The confused condition of the school curriculum, Mr. Bennett said, is the result of diverse forces, including the influence of special interests, college-entrance examinations and requirements, and economic and social trends and concerns.

The Secretary, who has been in office for about five weeks, renewed the National Commission on Excellence in Education's call for an effort to reinvigorate the precollegiate curriculum.

"As we review the content of our national in-school curriculum, we must think about what we want the content of our children's education to be," Mr. Bennett said. "We possess the means to give some coherence to classroom curricula, and it is up to school administrators, parents, teachers, business leaders, and all citizens to determine its course."

Mr. Bennett also sounded a theme that President Reagan stressed in remarks earlier this month to the National Association of Independent Schools: that students should learn the good, as well as the bad, in American history.

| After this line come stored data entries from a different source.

-- ==== Sys2Proof/Tests/Slice0.lean ====
section
/-! SUPPORT. Tests of the model. The words of the first part come from the encoding tables of the spec (the fixed bits and the
fields of each row); every other expected result is worked out from a rule of the spec. The witnesses show, for each statement,
states and operands that meet its hypotheses, one for each clause. -/

set_option Elab.async false

namespace Sys2Proof.Tests

open Sys2Proof Sys2Proof.Machine Sys2Proof.Claims

/-- Words and what they stand for, 1. -/
def words1 : List (Nat × Instr) := [
  (0x015603CB, .read (.v 11) 971), (0x02820000, .write (.ox 1)), (0x0326569B, .mov .always true 405 667), (0x0444B0C6, .movi .onTrue 198 75),
  (0x05A25D24, .movhi .onFalse 3364 549), (0x06218577, .null .always true 97 375), (0x0769543C, .sel .onTrue true 597 60),
  (0x088E9208, .join .onFalse false 932 520), (0x090C0C59, .setx .always 3 3 89), (0x0A4C6C48, .getx .onTrue 3 27 72),
  (0x0A8200F7, .getxBlr .onFalse 247), (0x0B00005D, .statCoord .always 93), (0x0B440235, .statTsid .onTrue 565),
  (0x0B8801B3, .statStage .onFalse 435), (0x0B0C003D, .statSeq .always 61), (0x0B50034F, .statCycle .onTrue 847),
  (0x0B940244, .statTlcce .onFalse 580), (0x0B18007F, .statTlcme .always 127), (0x0B5C03CB, .statFlags .onTrue 971),
  (0x0BA000E5, .statMexc .onFalse 229), (0x0B240286, .statEnergy .always 646), (0x0C43F3FF, .statw .onTrue true true true 3 true),
  (0x10A957CB, .add .onFalse true 597 971), (0x1101024F, .sub .always false 64 591), (0x1259795F, .addi .onTrue 2399 407),
  (0x13800033, .mulLo .onFalse 51), (0x130403E8, .mulHi .always 1000), (0x134800E3, .mulHiu .onTrue 227), (0x14800030, .div .onFalse 48),
  (0x1404023B, .divu .always 571), (0x14480370, .rem .onTrue 880), (0x148C0089, .remu .onFalse 137), (0x1504A5AE, .and .always false 297 430),
  (0x1662522A, .or .onTrue true 148 554), (0x17A1E649, .xor .onFalse true 121 585), (0x1823E4F0, .andi .always 1264 574),
  (0x196BBD0F, .ori .onTrue 3343 699), (0x1A86A2E5, .xori .onFalse 741 106)]
/-- Words and what they stand for, 2. -/
def words2 : List (Nat × Instr) := [
  (0x1B000254, .shl .always 596), (0x1B440249, .shr .onTrue 585), (0x1B88028F, .sar .onFalse 655), (0x1B0C00C1, .rot .always 193),
  (0x1C406064, .shli .onTrue 24 100), (0x1C8492DA, .shri .onFalse 36 730), (0x1C081642, .sari .always 5 578), (0x1C4C127A, .roti .onTrue 4 634),
  (0x1D8000D3, .clz .onFalse 211), (0x1D0401FD, .ctz .always 509), (0x1D4802B9, .popc .onTrue 697), (0x1D8C0221, .brev .onFalse 545),
  (0x1D1001B6, .bswap .always 438), (0x1E40031C, .min .onTrue 796), (0x1E840142, .max .onFalse 322), (0x1E0801DD, .minu .always 477),
  (0x1E4C0258, .maxu .onTrue 600), (0x1F8003B2, .cmpeq .onFalse 946), (0x1F0401D1, .cmpne .always 465), (0x1F480173, .cmplt .onTrue 371),
  (0x1F8C0133, .cmple .onFalse 307), (0x1F1000FF, .cmpltu .always 255), (0x1F54032E, .cmpleu .onTrue 814), (0x20ACC2E1, .cmpeqi .onFalse 737 716),
  (0x210FAC7B, .cmplti .always 3195 250), (0x2264D150, .cmpltui .onTrue 336 589), (0x23800134, .sextb .onFalse 308),
  (0x2304021A, .sexth .always 538), (0x234801FB, .sextw .onTrue 507), (0x23900381, .zextb .onFalse 897), (0x23140160, .zexth .always 352),
  (0x235802EB, .zextw .onTrue 747), (0x24A70753, .bfx .onFalse 29 19 624), (0x25079FC5, .bfi .always 63 5 121), (0x264015AD, .lea .onTrue 5 429),
  (0x278000A9, .crdx .onFalse 169), (0x27040308, .crdy .always 776), (0x2748015F, .crdpk .onTrue 351)]
/-- Words and what they stand for, 3. -/
def words3 : List (Nat × Instr) := [
  (0x278C009C, .rect .onFalse 156), (0x300EEEAD, .br .always 978605), (0x3057D2CB, .call .onTrue 512715), (0x318003FF, .bri .onFalse),
  (0x310403FF, .calli .always), (0x324003FF, .ret .onTrue), (0x338003FF, .done .onFalse), (0x330403FF, .yield .always),
  (0x347FF6C0, .trap .onTrue 1728), (0x38A0A7DA, .fadd .onFalse true 41 986), (0x392AB450, .fsub .always true 685 80),
  (0x3A4C3E3C, .fmul .onTrue false 783 572), (0x3B892F29, .fma .onFalse false 587 809), (0x3C2E0746, .fnma .always true 897 838),
  (0x3D400142, .fmin .onTrue 322), (0x3D84015D, .fmax .onFalse 349), (0x3E0B2167, .fdiv .always false 712 359),
  (0x3F6985FD, .fsqrt .onTrue true 609 509), (0x40800252, .fabs .onFalse 594), (0x40040331, .fneg .always 817), (0x404801D4, .frcp .onTrue 468),
  (0x408C0047, .frsq .onFalse 71), (0x4010035D, .fexp2 .always 861), (0x40540060, .flog2 .onTrue 96), (0x409803C8, .ftanh .onFalse 968),
  (0x401C0115, .fsin .always 277), (0x414001E6, .fcmpeq .onTrue 486), (0x418402CA, .fcmplt .onFalse 714), (0x410802A9, .fcmple .always 681),
  (0x414C0043, .fcmpun .onTrue 67), (0x428016ED, .f2i .onFalse true 1 749), (0x42040D3E, .f2n .always false 3 318),
  (0x42480E50, .i2f .onTrue false 3 592), (0x428C1F4A, .n2f .onFalse true 3 842), (0x430001C9, .fclass .always 457),
  (0x444492DE, .fscale .onTrue false 292 734), (0x4580018C, .frndRne .onFalse 396), (0x4504038D, .frndRz .always 909)]
/-- Words and what they stand for, 4. -/
def words4 : List (Nat × Instr) := [
  (0x454802AD, .frndRu .onTrue 685), (0x458C0164, .frndRd .onFalse 356), (0x500063C4, .vbcast .always false 24 964),
  (0x5156C004, .vextr .onTrue 4 364), (0x52A72002, .vins .onFalse 2 626), (0x5321E1FA, .vshuf .always true 120 506),
  (0x5440003D, .vredSum .onTrue 61), (0x548400E0, .vredFsum .onFalse 224), (0x54080313, .vredMin .always 787), (0x544C0127, .vredMax .onTrue 295),
  (0x54900085, .vredFmin .onFalse 133), (0x541402F5, .vredFmax .always 757), (0x545800FE, .vredAnd .onTrue 254),
  (0x549C0198, .vredOr .onFalse 408), (0x54200191, .vredXor .always 401), (0x554003AB, .vscanSum .onTrue 939),
  (0x5584037D, .vscanFsum .onFalse 893), (0x560001FD, .mand .always 509), (0x56440053, .mor .onTrue 83), (0x568800AB, .mnot .onFalse 171),
  (0x560C01CC, .mpopc .always 460), (0x5650019C, .mfirst .onTrue 412), (0x56940233, .mfroms .onFalse 563), (0x5618011D, .mtos .always 285),
  (0x5748DE23, .vidx .onTrue 3619 141), (0x589B9D1C, .vslide .onFalse 3356 441), (0x592DD634, .vcomp .always true 885 564),
  (0x5C4122D4, .ldB .onTrue 9 724), (0x5C85C3F3, .ldH .onFalse 14 1011), (0x5C0982BC, .ldW .always 12 700), (0x5C4FA186, .ldD .onTrue 29 390),
  (0x5C9BE0ED, .ldL .onFalse 31 237), (0x5D00A055, .stB .always 5 85), (0x5D44C09B, .stH .onTrue 6 155), (0x5D8902A3, .stW .onFalse 8 675),
  (0x5D0D000D, .stD .always 8 13), (0x5D5A0354, .stL .onTrue 16 852), (0x5E8260BB, .ldrB .onFalse 19 187)]
/-- Words and what they stand for, 5. -/
def words5 : List (Nat × Instr) := [
  (0x5E052121, .ldrH .always 9 289), (0x5E482096, .ldrW .onTrue 1 150), (0x5E8DC224, .ldrD .onFalse 14 548), (0x5E118271, .ldrQ .always 12 625),
  (0x5E566147, .ldrO .onTrue 19 327), (0x5E9BE081, .ldrL .onFalse 31 129), (0x5F02E370, .strB .always 23 880), (0x5F4623CE, .strH .onTrue 17 974),
  (0x5F8A829F, .strW .onFalse 20 671), (0x5F0EC2F6, .strD .always 22 758), (0x5F5041D4, .strQ .onTrue 2 468), (0x5F97A37C, .strO .onFalse 29 892),
  (0x5F1B23CF, .strL .always 25 975), (0x60439732, .amoAadd .onTrue 28 true 1 818), (0x60865998, .amoAand .onFalse 18 true 2 408),
  (0x6009A46B, .amoAor .always 13 false 1 107), (0x604E099B, .amoAxor .onTrue 16 false 2 411), (0x60905445, .amoAmin .onFalse 2 true 1 69),
  (0x6014F8A7, .amoAmax .always 7 true 2 167), (0x60588668, .amoAminn .onTrue 4 false 1 616), (0x609C4801, .amoAmaxn .onFalse 2 false 2 1),
  (0x60227626, .amoAxchg .always 19 true 1 550), (0x60649A75, .amoAcas .onTrue 4 true 2 629), (0x62802049, .fenceLocal .onFalse 1 73),
  (0x620780D5, .fenceRect .always 28 213), (0x624A8182, .fenceCluster .onTrue 20 386), (0x628CA28A, .fenceRegion .onFalse 5 650),
  (0x630123D3, .acq .always 9 979), (0x64418269, .rel .onTrue 12 617), (0x65800175, .bind .onFalse 373), (0x650401E6, .unbind .always 486),
  (0x6640007E, .lwait .onTrue 126), (0x66840077, .lwarm .onFalse 119), (0x67000766, .tcwait .always true 870), (0x674401F4, .cwait .onTrue 500),
  (0x688011EC, .sbind .onFalse 4 492), (0x69001140, .sunbind .always 4 320), (0x69440494, .sskip .onTrue 1 148)]
/-- Words and what they stand for, 6. -/
def words6 : List (Nat × Instr) := [
  (0x69880700, .sflush .onFalse 1 768), (0x690C0EF7, .sstat .always 3 759), (0x6C400110, .copyLinear .onTrue 272),
  (0x6C8401EB, .copyPlane .onFalse 491), (0x6C080351, .copyTensor .always 849), (0x6C4C02C5, .copyGather .onTrue 709),
  (0x6D8000A6, .cseal .onFalse 166), (0x70010C18, .mldb .always 67 24), (0x714053CE, .mq .onTrue true 4 974),
  (0x72802573, .mdrain .onFalse false 9 371), (0x73000EC3, .mzero .always 3 707), (0x7344022D, .mfence .onTrue 557),
  (0x738803A9, .mstat .onFalse 937), (0x74000709, .send .always 1 777), (0x7540021D, .spawn .onTrue 541), (0x76800132, .mbpop .onFalse 306),
  (0x760403EA, .mbpeek .always 1002), (0x76480293, .mbhw .onTrue 659), (0x7780385E, .eos .onFalse 14 94), (0x780002C9, .stealSplit .always 713),
  (0x78440362, .stealRange .onTrue 866), (0x7A80010C, .csrr .onFalse 268), (0x7A040213, .csrw .always 531), (0x7A480178, .resume .onTrue 376),
  (0x7A8807A3, .resumeVal .onFalse 931), (0x7A0C00AC, .halt .always 172), (0x7A4C056D, .haltRegion .onTrue 365), (0x7A900317, .wake .onFalse 791),
  (0x7A1400E5, .ctxsv .always 229), (0x7A580222, .ctxrs .onTrue 546), (0x7A9C022B, .xlati .onFalse 555), (0x7A20031E, .slotw .always 798),
  (0x7A640203, .pwrq .onTrue 515), (0x7AA40552, .pwrqSet .onFalse 338), (0x7C028CE5, .bkpt .always 163 229), (0x7C440274, .pmark .onTrue 628),
  (0x7C8B4328, .trc .onFalse 208 808)]
/-- Compact words (R200, R201). -/
def words16 : List (Nat × Instr) := [
  (0x83FF, .compactNop), (0x8BF1, .compactMov 1009), (0x9309, .compactAdd 777), (0x9B6A, .compactSub 874), (0xA0C8, .compactAnd 200),
  (0xAB3A, .compactOr 826), (0xB0F6, .compactXor 246), (0xBB46, .compactShl 838), (0xC19B, .compactShr 411), (0xCAF6, .not 758),
  (0xD337, .neg 823), (0xD8E9, .compactFadd 233), (0xE0CD, .compactFmul 205), (0xEA13, .compactJoin 531), (0xF1F9, .compactNull 505)]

"In my view, there are still too many schools in which our students are taught that this country's past is primarily a history of racism, pollution, oppression, and inequality," Mr. Bennett told the aasa members.

History Teaching 'a Mess'

In another appearance last week, Mr. Bennett contended that the teaching of history is "a mess right now."

"When you say history, you can't be confident you're talking about any single thing. ... In fact, most school history is not history; it's social studies. ... What history might be is almost unlimited right now," he said, repeating a position he had often articulated as head of the National Endowment for the Humanities.

Cannot Be 'Value-Free'

In a March 8 taping of the syndicated television interview show, "McLaughlin's One on One," Mr. Bennett also said that the teaching of history cannot be divorced from questions of values. "When you talk about anything in history, the formation of the Union, slavery, the Civil War, you cannot be value-free. In what you select, you are not being value-free."

The interviewer, John McLaughlin, had asked the Secretary whether teachers should be enouraged to stay away from the area of "values formation." Neither Mr. Bennett nor Mr. McLaughlin mentioned the controversial Hatch Amendment regulations promulgated last November by the Education Department to define parents' rights to limit their children's involvement in certain types of federally sponsored school-testing programs.

Some conservative groups applaud the rules, contending that they prohibit schools from "undermining" or "manipulating" children's values and beliefs. Other groups, which are lobbying to change the regulations, claim they constitute an unwarranted federal intrusion into the classroom. (See Education Week, Feb. 20, 1985.)